United States District Court, D. Colorado
Jan 11, 1982
529 F. Supp. 545 (D. Colo. 1982)

Summary

noting lack of distinction between individual “speaking to a person” and “speaker who holds a conversation in the presence of a third party.”

Summary of this case from Council on American-Islamic Relations Action Network, Inc. v. Gaubatz

Opinion

Civ. A. No. 80-C-1734.

January 11, 1982.

William A. Cohan, Denver, Colo., and John E. Grandbouche, pro se, for plaintiffs.

Jack M. Wesoky, Randolph S. Atwater, P. C., Englewood, Colo., Nancy E. Rice, Asst. U.S. Atty., Denver, Colo., Angelo I. Castelli, Trial Atty., Tax Div., Dept. of Justice, Washington, D.C. for defendants.


MEMORANDUM OPINION AND ORDER


Plaintiffs, John E. Grandbouche and the National Commodity and Barter Association (hereafter, the "NCBA"), bring this action against the defendants Pauline Adams, Gerald L. Mihlbachler, Lovell, Kenneth Batson, Larry Hyatt, Dennis Graham, the First National Bank of Englewood, and several unknown, unnamed persons alleged to be agents of the United States government. Plaintiffs allege that the defendants are conspiring to violate the plaintiffs' constitutional rights, and that the defendants have violated those rights by employing the defendant Adams to infiltrate the NCBA in order to obtain for the government documents and other information identifying the NCBA's members. Jurisdiction is founded on 28 U.S.C. § 1331.

The NCBA has been dismissed from this action for lack of standing to bring damages claims on behalf of its members. See Warth v. Seldin, 422 U.S. 490, 511-17, 95 S.Ct. 2197, 2211, 45 L.Ed.2d 343 (1975). Plaintiffs' counsel has stated, however, that one or more individual NCBA members will seek to intervene. For simplicity's sake, therefore, I will retain the plural reference to "plaintiffs."

The parties have stipulated to dismissal of Mihlbachler from the action, with prejudice. The action has been dismissed as to him.

Defendants have filed several motions, including motions for summary judgment. On November 5, 1981, oral argument was held on all pending motions. I ruled on most of the motions in open court, and repetition here of those rulings is unnecessary. Defendants' motions for summary judgment, to the extent they sought dismissal of the plaintiffs' First, Fourth, Fifth, and Sixth Amendment claims, were taken under advisement. This opinion deals with all matters under advisement.

I. Factual Background and Issues

Since few facts are in dispute, only a limited factual discussion is required. Defendant Adams formerly was employed by either Grandbouche or the NCBA or both. Although the precise circumstances of Adams' initial contact with federal agents are uncertain, it is undisputed that federal agents equipped Adams with a wireless microphone, which she wore for several weeks during her working hours as an employee at NCBA's office. It is also undisputed that Adams removed documents from that office. The parties disagree, however, whether those documents were current NCBA papers and records, or were merely trash.
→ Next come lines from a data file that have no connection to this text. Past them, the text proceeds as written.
/-- The model's State.reset is what load gives for an empty program and zero registers under the default
policies, and from it every number of steps ends in the same state, Halted: nothing runs before a load
(the zeros and the empty program are the model's choice: notes/assumptions/4.md and 5.md). -/
def Obligations.FromResetNothingRunsBeforeALoad : Prop :=
  load defaultPolicies { program := [], a0 := 0, b0 := 0, c0 := 0 } = .ok State.reset ∧
  ∀ k, steps (k + 1) State.reset = .next { State.reset with status := .halted }

/-- The state after reset meets the machine's invariant. -/
def Obligations.ResetMeetsTheInvariant : Prop := MachineInvariant State.reset

/-- Every loaded instance meets the machine's invariant. -/
def Obligations.EveryLoadMeetsTheInvariant : Prop :=
  ∀ policies x s, load policies x = .ok s → MachineInvariant s

/-- 70_reset_and_hazards.md R98: the first step executes the pair at index 0, or halts at once when
`N < 2`; a first opcode byte 8 to 255 takes `InvalidOpcode` with `fault_ip` 0 (60_exceptions.md R83). -/
def Obligations.FirstStepRunsThePairAtIndexZero : Prop :=
  ∀ policies x s, load policies x = .ok s →
    (x.program.length < 2 → step s = .next { s with status := .halted }) ∧
    (∀ o k rest i, x.program = o :: k :: rest → decodePair (BitVec.ofNat 8 o) (BitVec.ofNat 8 k) = .ok i →
      step s = exec i s) ∧
    (∀ o k rest, x.program = o :: k :: rest → 8 ≤ o →
      step s = .next { s with status := .faulted, fault := some { reason := .invalidOpcode, ip := 0 } })

/-! ### The whole machine -/

/-- Every step keeps the invariant, from every state that meets it: the Program Store's canonical form,
the fault record present exactly in Faulted and naming `ip` (R21, R84), `ip <= max(N, 255)` (R19), and
`ip` even unless odd targets are executed (R18, R79). -/
def Obligations.EveryStepKeepsTheInvariant : Prop :=
  ∀ s t, MachineInvariant s → step s = .next t → MachineInvariant t

/-- Every state a run reaches from any load meets the invariant. -/
def Obligations.EveryReachableStateMeetsTheInvariant : Prop :=
  ∀ policies x s k t, load policies x = .ok s → steps k s = .next t → MachineInvariant t

/-- 40_execution_engine.md R60, R68: a step, and so a run of any number of steps, always has a next state;
nothing is refused and no read leaves the Program Store. -/
def Obligations.EveryStepHasANextState : Prop :=
  (∀ s, ∃ t, step s = .next t) ∧ ∀ k s, ∃ t, steps k s = .next t

/-- 40_execution_engine.md R60: when the two bytes at `ip` decode to an instruction, the step is that
instruction's execution and nothing else. -/
def Obligations.AStepRunsTheDecodedInstruction : Prop :=
  ∀ s opcode operand i rest, s.status = .running → memRead s s.ip = .ok opcode →
    memRead s (s.ip + 1) = .ok operand → decode [opcode, operand] = .ok (i, rest) → step s = exec i s

/-- 40_execution_engine.md R61: the step halts the machine exactly when `ip + 1 >= N`, and a halting step
writes the status and nothing else. -/
def Obligations.HaltsExactlyWhenNoPairIsAvailable : Prop :=
  ∀ s, s.status = .running →
    (s.size ≤ s.ip + 1 → step s = .next { s with status := .halted }) ∧
    (s.ip + 1 < s.size → ∃ t, step s = .next t ∧ t.status ≠ .halted)

/-- 30_encoding.md R49: the router sends opcode bytes 0 to 7 to the eight handlers with the operand byte,
and 8 to 255 to `Fault(InvalidOpcode)`. -/
def Obligations.TheRouterSelectsByOpcodeByte : Prop :=
  ∀ s opcode operand, s.status = .running → memRead s s.ip = .ok opcode →
    memRead s (s.ip + 1) = .ok operand →
    (opcode = 0 → step s = exec (.adv operand) s) ∧ (opcode = 1 → step s = exec (.bxl operand) s) ∧
    (opcode = 2 → step s = exec (.bst operand) s) ∧ (opcode = 3 → step s = exec (.jnz operand) s) ∧
    (opcode = 4 → step s = exec (.bxc operand) s) ∧ (opcode = 5 → step s = exec (.out operand) s) ∧
    (opcode = 6 → step s = exec (.bdv operand) s) ∧ (opcode = 7 → step s = exec (.cdv operand) s) ∧
    (8 ≤ opcode.toNat →
      step s = .next { s with status := .faulted, fault := some { reason := .invalidOpcode, ip := s.ip } })

/-- 40_execution_engine.md R64: a step requested while Halted or Faulted changes nothing and emits
nothing. -/
def Obligations.StoppedMachinesStayAsTheyAre : Prop :=
  ∀ s, s.status ≠ .running → step s = .next s ∧ (portsAfter s s).outValid = false

/-- 10_state.md R20: the transitions of the status, and its codes on the port; only a load leads back to
Running. -/
def Obligations.StatusTransitionsAndCodes : Prop :=
  (∀ s t, step s = .next t →
    (s.status = .running → s.ip + 1 < s.size → t.status = .running ∨ t.status = .faulted) ∧
    (s.status = .running → s.size ≤ s.ip + 1 → t.status = .halted) ∧
    (s.status = .halted → t.status = .halted) ∧ (s.status = .faulted → t.status = .faulted)) ∧
  (∀ policies x s, load policies x = .ok s → s.status = .running) ∧
  (∀ s t, (portsAfter s t).status =
    if t.status = .running then 0 else if t.status = .halted then 1 else 2)

/-- 60_exceptions.md R84: a faulting step commits nothing of the instruction; it writes the status and the
fault record `(reason, ip)` and nothing else. -/
def Obligations.AFaultingStepCommitsNothing : Prop :=
  ∀ s t, s.status = .running → step s = .next t → t.status = .faulted →
    ∃ reason, t = { s with status := .faulted, fault := some { reason := reason, ip := s.ip } }

/-- 60_exceptions.md R85: the order of the checks. The first that applies decides, and a step to which
none applies does not fault. -/
def Obligations.FaultChecksAreMadeInOrder : Prop :=
  ∀ s opcode operand, s.status = .running →
    (s.size ≤ s.ip + 1 → ∃ t, step s = .next t ∧ t.status = .halted ∧ t.fault = s.fault) ∧
    (memRead s s.ip = .ok opcode → memRead s (s.ip + 1) = .ok operand →
      (8 ≤ opcode.toNat → step s = .next (raiseFault s .invalidOpcode)) ∧
      (opcode.toNat ∈ [0, 2, 5, 6, 7] → 7 ≤ operand.toNat →
        step s = .next (raiseFault s .invalidCombo)) ∧
      (∀ v, opcode.toNat ∈ [0, 6, 7] → combo s operand = .ok v → s.policies.largeShift = .fault →
        64 ≤ v.toNat → step s = .next (raiseFault s .shiftOverflow)) ∧
      (opcode = 3 → s.a ≠ 0 → operand.toNat ≠ s.ip → operand.toNat % 2 = 1 →
        s.policies.oddTarget = .fault → step s = .next (raiseFault s .misalignedTarget)) ∧
      (∀ t, step s = .next t → t.status = .faulted →
        8 ≤ opcode.toNat ∨ (opcode.toNat ∈ [0, 2, 5, 6, 7] ∧ 7 ≤ operand.toNat) ∨
        (opcode.toNat ∈ [0, 6, 7] ∧ s.policies.largeShift = .fault ∧
          ∃ v, combo s operand = .ok v ∧ 64 ≤ v.toNat) ∨
        (opcode = 3 ∧ s.a ≠ 0 ∧ operand.toNat ≠ s.ip ∧ operand.toNat % 2 = 1 ∧
          s.policies.oddTarget = .fault)))

/-- 60_exceptions.md R83, 10_state.md R28: the codes on the fault_reason port, 0 meaning no fault, and the
fault_ip port. -/
def Obligations.FaultPortsShowTheRecord : Prop :=
  ∀ s t, (t.fault = none → (portsAfter s t).faultReason = 0 ∧ (portsAfter s t).faultIp = none) ∧
    ∀ ip, (t.fault = some ⟨.invalidCombo, ip⟩ →
        (portsAfter s t).faultReason = 1 ∧ (portsAfter s t).faultIp = some ip) ∧
      (t.fault = some ⟨.invalidOpcode, ip⟩ →
        (portsAfter s t).faultReason = 2 ∧ (portsAfter s t).faultIp = some ip) ∧
      (t.fault = some ⟨.misalignedTarget, ip⟩ →
        (portsAfter s t).faultReason = 3 ∧ (portsAfter s t).faultIp = some ip) ∧
      (t.fault = some ⟨.shiftOverflow, ip⟩ →
        (portsAfter s t).faultReason = 4 ∧ (portsAfter s t).faultIp = some ip)

/-- 40_execution_engine.md R63: a committed step writes at most one register, writes `ip` (`ip + 2` for
every opcode but 3) and appends at most one value to the Output Trace (none for every opcode but 5). -/
def Obligations.ACommittedStepWritesAtMostOnce : Prop :=
  ∀ s t opcode, s.status = .running → step s = .next t → t.status = .running →
    memRead s s.ip = .ok opcode →
    ((t.b = s.b ∧ t.c = s.c) ∨ (t.a = s.a ∧ t.c = s.c) ∨ (t.a = s.a ∧ t.b = s.b)) ∧
    (opcode ≠ 3 → t.ip = s.ip + 2) ∧
    (opcode ≠ 5 → t.trace = s.trace) ∧ (opcode = 5 → ∃ v, t.trace = s.trace ++ [v])

/-- 20_memory.md R39: the Program Store is never mutated: no number of steps changes its length or what
any read of it gives. Nor does any change the two policies: they are arguments of the model
(40_execution_engine.md R68), and that they stand in State and no step changes them is the model's choice
(notes/assumptions/3.md). -/
def Obligations.TheProgramStoreNeverChanges : Prop :=
  ∀ k s t, steps k s = .next t →
    t.size = s.size ∧ t.policies = s.policies ∧ ∀ addr, memRead t addr = memRead s addr

/-- 40_execution_engine.md R67: the Output Trace at any point of a run is a prefix of the trace of the full
run. -/
def Obligations.TheTraceSoFarIsAPrefixOfTheFullTrace : Prop :=
  (∀ k s t, steps k s = .next t → s.trace <+: t.trace) ∧
  ∀ limit s u k t, runToCompletion limit s = .next (.ended u) → steps k s = .next t →
    t.trace <+: u.trace

/-- 40_execution_engine.md R65, R66: a run to completion ends in the first state whose status is not
Running; where the host's limit comes first the state is still Running. -/
def Obligations.ARunEndsAtTheFirstStoppedState : Prop :=
  ∀ limit s,
    (∃ u, runToCompletion limit s = .next (.ended u) ∧ u.status ≠ .running ∧
      ∃ k ≤ limit, steps k s = .next u ∧
        ∀ j < k, ∃ w, steps j s = .next w ∧ w.status = .running) ∨
    (∃ u, runToCompletion limit s = .next (.limitReached u) ∧ u.status = .running ∧
      steps limit s = .next u)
Adams' activities form the primary basis for the plaintiffs' complaint.

Although the defendant Adams and the government defendants have submitted separate summary judgment motions, their arguments are nearly identical. Essentially, these defendants argue that their conduct did not violate the plaintiffs' constitutional rights. Since the plaintiffs have invoked specific constitutional amendments in support of their claims for relief, the defendants' arguments will be addressed on an amendment-by-amendment basis, in reverse order.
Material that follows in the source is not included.